-- ==== Sys2Proof/Tests/Slice0.lean ====
section
/-! SUPPORT. Small tests. Expected values come from the spec (95_test_vectors.md unless said otherwise). A name that begins witness_ shows a state and operands
that meet a statement's hypotheses; the statement is named after it. -/

namespace Sys2Proof.Tests

open Sys2Proof.Machine

/-- The next state of a result, if it is one. -/
def nextOf (r : Result) : Option State :=
  match r with
  | .next s => some s
  | .fault _ => none
  | .refused _ => none

/-- The reset state with a buffer content and a buffer capacity. -/
def withCarry (carry : List Byte) (cap : Option Nat) : State :=
  { State.reset with carry := carry, params := { Params.default with bufCap := cap } }

/-- The reset state with a collected operand and an operand capacity. -/
def withOperand (operand : List Byte) (cap : Option Nat) : State :=
  { State.reset with operand := operand, params := { Params.default with opCap := cap } }

/-- The reset state with a schedule. -/
def withSched (ms : List Move) : State := { State.reset with sched := ms }

/-- The reset state inside a decode of `w`. -/
def withWire (w : List Byte) : State := { State.reset with wire := wireStart w }

/-- A host with a file of ten bytes and a capacity of four (program P4). -/
def hostP4 (st : EngineState) (offset : Nat) : HostState :=
  { HostState.initial with
    data := [0x10#8, 0x00#8, 0x20#8, 0x00#8, 0x00#8, 0x30#8, 0xFF#8, 0x01#8, 0x00#8, 0x40#8]
    capacity := 4
    st := st
    offset := offset }

/-! ### Well-formedness refuses -/

theorem test_data_zero_ill_formed : (Instr.data 0x00#8).wellFormed = false := by decide

theorem test_blk_zero_ill_formed : (Instr.blk 0x00#8).wellFormed = false := by decide

theorem test_blk_full_ill_formed : (Instr.blk 0xFF#8).wellFormed = false := by decide

theorem test_rsvd_operation_ill_formed : (Instr.cmdRsvd 1#2 0x07#8).wellFormed = false := by decide

theorem test_rsvd_byte_ill_formed : (Instr.cmdRsvd 0#2 0x41#8).wellFormed = false := by decide

theorem test_rsvd_edge_well_formed : (Instr.cmdRsvd 1#2 0x08#8).wellFormed = true := by decide

/-! ### Words written out from R61, R64, R67 -/

theorem test_decode_data : decode (.rxi 0b001000001#9) = .data 0x41#8 := by decide

theorem test_decode_delim : decode (.rxi 0b000000000#9) = .delim := by decide

theorem test_decode_end : decode (.rxi 0b100000000#9) = .endStream := by decide

theorem test_decode_end_any_data : decode (.rxi 0b110101010#9) = .endStream := by decide

theorem test_decode_opbyte : decode (.cmd 0b0000010001#10) = .opbyte 0x11#8 := by decide

theorem test_decode_enc : decode (.cmd 0b0100000000#10) = .enc := by decide

theorem test_decode_dec : decode (.cmd 0b0100000001#10) = .dec := by decide

theorem test_decode_frame : decode (.cmd 0b0100000010#10) = .frame := by decide

theorem test_decode_crc : decode (.cmd 0b0100000011#10) = .crc := by decide

theorem test_decode_attach : decode (.cmd 0b0100000100#10) = .attach := by decide

theorem test_decode_chunk : decode (.cmd 0b0100000101#10) = .chunk := by decide

theorem test_decode_validate : decode (.cmd 0b0100000110#10) = .validate := by decide

theorem test_decode_op7 : decode (.cmd 0b0100000111#10) = .op7 := by decide

theorem test_decode_rsvd_go : decode (.cmd 0b0100001000#10) = .cmdRsvd 1#2 0x08#8 := by decide

theorem test_decode_rsvd_tag : decode (.cmd 0b1100000101#10) = .cmdRsvd 3#2 0x05#8 := by decide

theorem test_decode_blk : decode (.wire 0b11111110#8) = .blk 0xFE#8 := by decide

theorem test_decode_full : decode (.wire 0b11111111#8) = .full := by decide

theorem test_decode_zero : decode (.wire 0b00000000#8) = .zero := by decide

theorem test_encode_chunk : encode .chunk = .cmd 0x105#10 := by decide

theorem test_too_wide_rejected : decodeNat .rxi 0x200 = .error .tooWide := by rfl

theorem test_table_word_no_format : decodeTableWord 32 0 = none := by decide

theorem test_placed_word_runs :
    (nextOf (step (State.reset.withFetchWord 10 0x041))).map (·.operand) = some [0x41#8] := by decide

/-! ### One step of each instruction -/

theorem test_data_appends :
    (nextOf (exec (.data 0x43#8) (withCarry [0x04#8, 0x41#8] none))).map (·.carry) = some [0x04#8, 0x41#8, 0x43#8] := by
  decide

theorem test_data_overflow :
    (nextOf (exec (.data 0x44#8) (withCarry [0x05#8, 0x11#8, 0x22#8, 0x33#8] (some 4)))).map (fun s => (s.carry, s.poison)) =
      some ([0x05#8, 0x11#8, 0x22#8, 0x33#8], true) := by decide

EXERCISE. In the entries above, the lines between the one holding "State.reset with operand" and the one holding "theorem test_decode_attach : decode", inclusive, are to be printed exactly as written, and those alone.

RESPONSE TO THIS EXERCISE.
  { State.reset with operand := operand, params := { Params.default with opCap := cap } }

/-- The reset state with a schedule. -/
def withSched (ms : List Move) : State := { State.reset with sched := ms }

/-- The reset state inside a decode of `w`. -/
def withWire (w : List Byte) : State := { State.reset with wire := wireStart w }

/-- A host with a file of ten bytes and a capacity of four (program P4). -/
def hostP4 (st : EngineState) (offset : Nat) : HostState :=
  { HostState.initial with
    data := [0x10#8, 0x00#8, 0x20#8, 0x00#8, 0x00#8, 0x30#8, 0xFF#8, 0x01#8, 0x00#8, 0x40#8]
    capacity := 4
    st := st
    offset := offset }

/-! ### Well-formedness refuses -/

theorem test_data_zero_ill_formed : (Instr.data 0x00#8).wellFormed = false := by decide

theorem test_blk_zero_ill_formed : (Instr.blk 0x00#8).wellFormed = false := by decide

theorem test_blk_full_ill_formed : (Instr.blk 0xFF#8).wellFormed = false := by decide

theorem test_rsvd_operation_ill_formed : (Instr.cmdRsvd 1#2 0x07#8).wellFormed = false := by decide

theorem test_rsvd_byte_ill_formed : (Instr.cmdRsvd 0#2 0x41#8).wellFormed = false := by decide

theorem test_rsvd_edge_well_formed : (Instr.cmdRsvd 1#2 0x08#8).wellFormed = true := by decide

/-! ### Words written out from R61, R64, R67 -/

theorem test_decode_data : decode (.rxi 0b001000001#9) = .data 0x41#8 := by decide

theorem test_decode_delim : decode (.rxi 0b000000000#9) = .delim := by decide

theorem test_decode_end : decode (.rxi 0b100000000#9) = .endStream := by decide

theorem test_decode_end_any_data : decode (.rxi 0b110101010#9) = .endStream := by decide

theorem test_decode_opbyte : decode (.cmd 0b0000010001#10) = .opbyte 0x11#8 := by decide

theorem test_decode_enc : decode (.cmd 0b0100000000#10) = .enc := by decide

theorem test_decode_dec : decode (.cmd 0b0100000001#10) = .dec := by decide

theorem test_decode_frame : decode (.cmd 0b0100000010#10) = .frame := by decide

theorem test_decode_crc : decode (.cmd 0b0100000011#10) = .crc := by decide

theorem test_decode_attach : decode (.cmd 0b0100000100#10) = .attach := by decide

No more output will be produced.